The lack of US legislative activity in 2013 and through the first quarter of 2014 to renew the Terrorism Risk Insurance Program Reauthorization Act (TRIPRA) was a major concern for carriers, particularly for insurers writing workers compensation cover as the peril cannot be excluded from the standard policy. Although the uncertainty surrounding a successful renewal of TRIPRA has been tempered by recent Congressional action, the final terms of TRIPRA’s replacement and timing of enactment may still be an issue for some insurers.
Healthcare & Life
The US healthcare environment saw mid-year pricing trending down for programs with strong performance. Innovation, creativity and flexibility were watchwords as bespoke solutions were explored and implemented for all types of cedents. With the expansion of healthcare access and availability intended by the Patient Protection and Affordable Care Act (PPACA), insurers are looking to capitalize on opportunities for growth with a continued interest in proactive capital management. While there continues to be an abundance of reinsurance capacity and interest, changes in healthcare claims are beginning to have an impact on the market.

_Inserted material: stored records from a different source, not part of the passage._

/-- The FULL anchor (R147), in the module's step of length `dt` ns. -/
def State.fullCheck (s : State) (dt : Nat) (cur : Int) (acc : Int) : State :=
  let top := ((List.range s.cells).map fun i => (s.estAt (i + 1)).vm).foldl max 0
  let ok := decide (0 < cur) && decide (cur ≤ s.pv P.iFullMa) && decide ((s.pr P.vFullMv - s.pr P.vFullTolMv) / 10000 ≤ top)
  let t := if ok then s.estMod.fullNs + dt else 0
  let s := { s with estMod.fullNs := t }
  if ok && s.pn P.tFullS * 1000000000 ≤ t && s.estMod.fullArmed then
    { s with estMod.fullArmed := false, estMod.fullAcc := acc }.anchor true []
  else s

/-! ### Reporting -/

/-- R154 and R155 for one cell after its step of `dt` s. -/
def State.report154 (s : State) (n : Nat) (dt dq : Rat) : State :=
  let e := s.estAt n
  let rest := s.pr P.iRestMa / 1000
  let est := e.soc * 10000
  let base := e.rep + 10000 * dq / (3600 * e.q)
  let corr := est - base
  let down := decide (corr < 0) && decide (est < base - 200 * dt)
  let raw := if corr < 0 then max est (base - 200 * dt)
    else if e.i < -rest then base
    else min est (base + 50 * dt)
  let enter := decide (est ≤ 0) && decide (s.pr P.floorMargin / 10000 ≤ e.socV) && !e.emptyNow
  let hold := (e.fFloorHold && decide (est ≤ 0)) || enter
  let rep := if hold then 0 else clampRat 0 10000 raw
  let wh := max 0 (est - rep)
  let dis := decide (e.i < -rest)
  let s' := s.modEst n fun e =>
    { e with rep := rep, withheld := wh, fDischarge := dis, fWithholding := decide (0 < wh) && dis, fSlewDown := down
             fFloorHold := hold, reserve := if hold then e.socV * e.q else 0 }
  if hold && !e.fFloorHold then s'.countDrift n else s'

/-! ### The step of a cell -/

/-- The newest record of this module's branch whose stamp the cell has a sample of (R138). -/
def State.usable (s : State) (n : Nat) : Option CurRec :=
  (s.branchAt (s.pn P.branch)).inUse.find? fun r => (s.chanAt n).hist.any (·.stamp == r.stamp)

/-- Usable for the voltage input (R139). -/
def Smp.usable (x : Smp) : Bool := !x.held && !x.invalid && !x.clipped && !x.unc

/-- The samples of cell `n` in the interval of a step that ends at stamp `b` (R137). -/
def State.between (s : State) (n : Nat) (b : Word) : List Ivl := (s.estAt n).ivl.filter fun x => !frameLater x.stamp b

/-- Voltage input of the interval in V (R139); none: the step is prediction-only. -/
def voltageInput (l : List Ivl) : Option Rat :=
  let u := l.filter Ivl.usable
  if u = [] ∨ 2 * u.length < l.length then none
  else some (meanRat (u.map fun x => ((x.vc : Int) : Rat)) / 1000000)
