/-! ### The decision -/

/-- Count of R31 of the window of the next frame, however late the running one is (R115, R128). -/
def State.nextCount (s : State) : Nat :=
  if s.power.st == .watch then s.sched.window + 10 else s.sched.window + max 1 (min 40 (s.grid.frame - s.sched.stamp).toNat)

/-- GOVERNOR_DECISION (R115, R116, R125, R126): the decision for the window of the next frame. -/
def State.decide115 (s : State) : State :=
  let w := s.nextCount
  let no := s.windowNo w
  let s := s.releaseFor w
  let pause := s.pauseNext
  let all := s.admitAll no pause
  let spares := if s.oAllowed && !s.sluice.frozen then s.spares else []
  let cap := s.pr P.modulePowerCap
  let (adm, spares) := s.withdraw cap (s.withdrawOrder no all spares) (all, spares)
  let unmet := decide (cap < s.powerOf adm spares)
  let slackCut := all.any fun x => jobClass x.job == 1 && !adm.contains x
  let d : GovDecision :=
    { admitted := adm, pause := pause, feCaps := s.feCapsNext, moduleCap := s.moduleCapNext
      excPermit := s.permitExc unmet, oStopped := spares == [] && !adm.any fun x => jobClass x.job == 2
      slackPStopped := !s.slackAllowed || slackCut, capUnmet := unmet
      powerEst := satTo 0xFFF (roundAway (s.powerOf adm spares)).toNat, transit := spares }
  { s with gov.next := ((s.grid.frame + 1, d) :: s.gov.next).take 8 }

/-- GOVERNOR_DECISION: made by the lane in charge. -/
def execGovernorDecision (s : State) : Host.Outcome State Fault Refusal := .next (if s.laneRuns then s.decide115 else s)

/-- The decision made for the window of frame `f`: the newest that is not for a later frame. -/
def State.decisionFor (s : State) (f : Word) : Option GovDecision := (s.gov.next.find? fun e => !frameLater e.1 f).map (·.2)

/-- A decision takes effect (R115); with none made, and in a lane gap, the last one stays in force. -/
def State.useDecision (s : State) (lane : Bool) : State :=
  let f := s.sched.stamp + 1
  match if lane then s.decisionFor f else none with
  | none => s
  | some d =>
    { s with
      gov.admitted := d.admitted, gov.pause := d.pause, gov.feCaps := d.feCaps, gov.moduleCap := d.moduleCap
      gov.excPermit := d.excPermit, gov.oStopped := d.oStopped, gov.slackPStopped := d.slackPStopped
      gov.capUnmet := d.capUnmet, gov.powerEst := d.powerEst, gov.transit := d.transit
      gov.next := s.gov.next.filter fun e => frameLater e.1 f }

/-- The part of a decision that a tail window admits: M jobs, P instances without slack and no transit check (R130). -/
def State.tailOnly (s : State) : State :=
  { s with
    gov.admitted := s.gov.admitted.filter fun x => jobClass x.job == 0 || s.dueWork s.sched.no x
    gov.oStopped := true, gov.slackPStopped := true, gov.transit := [] }

/-- Outside RUN no O work, no transit check and no excitation (R127, 04 R99), whenever the decision was made. -/
def State.noExtras (s : State) : State :=
  { s with gov.admitted := s.gov.admitted.filter fun x => jobClass x.job != 2
           gov.oStopped := true, gov.excPermit := false, gov.transit := [] }

/-- The decision of the window that opens (R115, R127, R130), with what has been released since it was made. -/
def State.applyDecision (s : State) (lane tail : Bool) : State :=
  let s := (s.releaseFor s.sched.window).useDecision lane
  let s := if s.power.st == .run then s else s.noExtras
  if tail then s.tailOnly else s

/-! ### Windows -/

/-- A window has ended: each role's pan has written its checkpoint, and the places of the sample in use are freed (R131, 04
R98). -/
def State.closeWindow (s : State) : State :=
  let s := s.checkpoint (s.activeSlots.filter fun k => !(34 ≤ k && k ≤ 36))
  { s with
    sched.windowOpen := false
    fe := s.fe.map fun (f : Fe) => { f with buf := f.buf.filter fun x => x.stamp != s.sched.stamp }
    cfe.buf := s.cfe.buf.filter fun x => x.stamp != s.sched.stamp }

/-- COMPUTE_WINDOW_END (R128, R134): after a discard the role whose pan ran last is the offending one and moves at the
boundary. -/
def State.windowEnds (s : State) (lastSlot lateNs : Nat) : State :=
  let s := { s.closeWindow with
    sched.lateNs := lateNs
    sched.lastRoles := if s.sched.inTail then (lastSlot :: s.sched.lastRoles).take 8 else s.sched.lastRoles }
  if s.sched.discarded then { s with sched.discarded := false }.offends lastSlot else s

/-- COMPUTE_WINDOW_END. -/
def execComputeWindowEnd (lastSlot lateNs : Nat) (s : State) : Host.Outcome State Fault Refusal :=
  if slotOk lastSlot then .next (if s.sched.windowOpen then s.windowEnds lastSlot lateNs else s) else .fault .noSuchUnit

/-- COMET (R128): the window has not ended by its successor's nominal boundary. -/
def execComet (s : State) : Host.Outcome State Fault Refusal :=
  .next (if s.sched.windowOpen && !s.sched.isComet then
    { s with sched.isComet := true, sched.calm := 0, sched.comets := bump 0xFFFF s.sched.comets } else s)

/-- SCHEDULE_FAULT (R135): the tail reaches its eighth window. -/
def execScheduleFault (s : State) : Host.Outcome State Fault Refusal :=
  .next (if s.sched.inTail && decide (8 ≤ s.sched.tailLen) then
    { s with sched.schedFaults := bump 0xFF s.sched.schedFaults, sched.oStopFault := true }.absorb
      5 2 0xFF 0 (toLe 1 s.sched.tailLen ++ toLe 1 s.sched.maxBacklog ++ s.sched.lastRoles.reverse.flatMap (toLe 1))
  else s)

/-- O_WORK_RESUME (R135): 10,000 windows have passed without a comet. -/
def execOWorkResume (s : State) : Host.Outcome State Fault Refusal :=
  .next (if 10000 ≤ s.sched.calm then { s with sched.oStopFault := false } else s)

end Sys2Proof.Machine
end

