/-- A committed bit rate leaves too little: streams stop in descending number until the rest fits (18 R438). -/
def State.trimStreams (s : State) : State :=
  [3, 2, 1, 0].foldl (fun s k => match s.ploza.streams.getD k none with
    | some x => if s.portBudget x.port < portRate s.ploza.streams x.port then
        { s with ploza.streams := setAt s.ploza.streams k none } else s
    | none => s) s

/-- A record of a stream is due (18 R437): the frame count has reached a multiple of DIVIDER since the boundary before,
which in WATCH lies ten frames back. -/
def State.streamDue (s : State) (x : Stream) : Bool :=
  let n := s.grid.validFrames
  0 < x.divider && (n % x.divider == 0 || (1 < s.windowFrames && n / x.divider != (n - s.windowFrames) / x.divider))

/-- STREAM_RECORD_BUILD (18 R437): the record leaves as a reply to STREAM_CONFIG. -/
def State.streamRecord (s : State) (k : Nat) : State :=
  match s.ploza.streams.getD k none with
  | none => s
  | some x =>
    if s.streamDue x then
      match sectionShape x.sect with
      | none => s
      | some (lo, hi, _) =>
        let pkt := s.replyPacket 0x61 (BitVec.ofNat 8 x.seq) .ok (s.sectionPayload x.sect lo (hi + 1 - lo) x.skipped k)
        let y : Stream := { x with seq := (x.seq + 1) % 256, skipped := 0 }
        let s := { s with ploza.streams := setAt s.ploza.streams k (some y) }
        match x.port with
        | .canA => s.sendCan false .stream 6 pkt
        | .canB => s.sendCan true .stream 6 pkt
        | _ => s.sendSpi .stream pkt
    else s

/-- The records of every stream. -/
def State.streamRecords (s : State) : State := (List.range 4).foldl State.streamRecord s

/-- A boundary is skipped or replayed (14 R342): the next record of each stream counts it. -/
def State.skipRecords (s : State) (n : Nat) : State :=
  { s with ploza.streams := s.ploza.streams.map fun x => x.map fun (y : Stream) => { y with skipped := y.skipped + n } }

/-! ### Absorbed events -/

/-- DIAG ABSORBED_EVENTS (Table 17.16, 14 R352). -/
def opAbsorbedEvents (_ : Hdr) (p : List Byte) (s : State) : Ans :=
  let from' := getU p 1 4
  let n := (getB p 5).toNat
  if n = 0 || 120 < n then fail s .outOfRange
  else
    let l := (s.lanes.absRecs.reverse.filter fun e => from' ≤ e.seq).take n
    okAns s (toLe 1 l.length ++ zeros 3 ++ l.flatMap absBytes ++ s.lanes.absCounts.flatMap (toLe 4))

/-- DIAG_ABSORBED_EVENTS. -/
def execDiagAbsorbedEvents (h : Hdr) (p : List Byte) (s : State) : Host.Outcome State Fault Refusal :=
  .next (runCmd 0xF1 opAbsorbedEvents h (0x07 :: p) s)

end Sys2Proof.Machine
end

Group Life, Disability & Accident Catastrophe
Competition and capacity were adequate for group life and disability lines, affecting market dynamics and somewhat muting the impact of cedents’ loss experience. Pricing remained disciplined at July 1, 2014 and many programs renewed with favorable terms. Additionally, adequate capital and significant rate reductions in property and casualty lines made accident risk a very attractive line to write. Minimum premiums in this segment were tested including those for nuclear, biological, chemical and radiological where cedents exhibited favorable risk characteristics.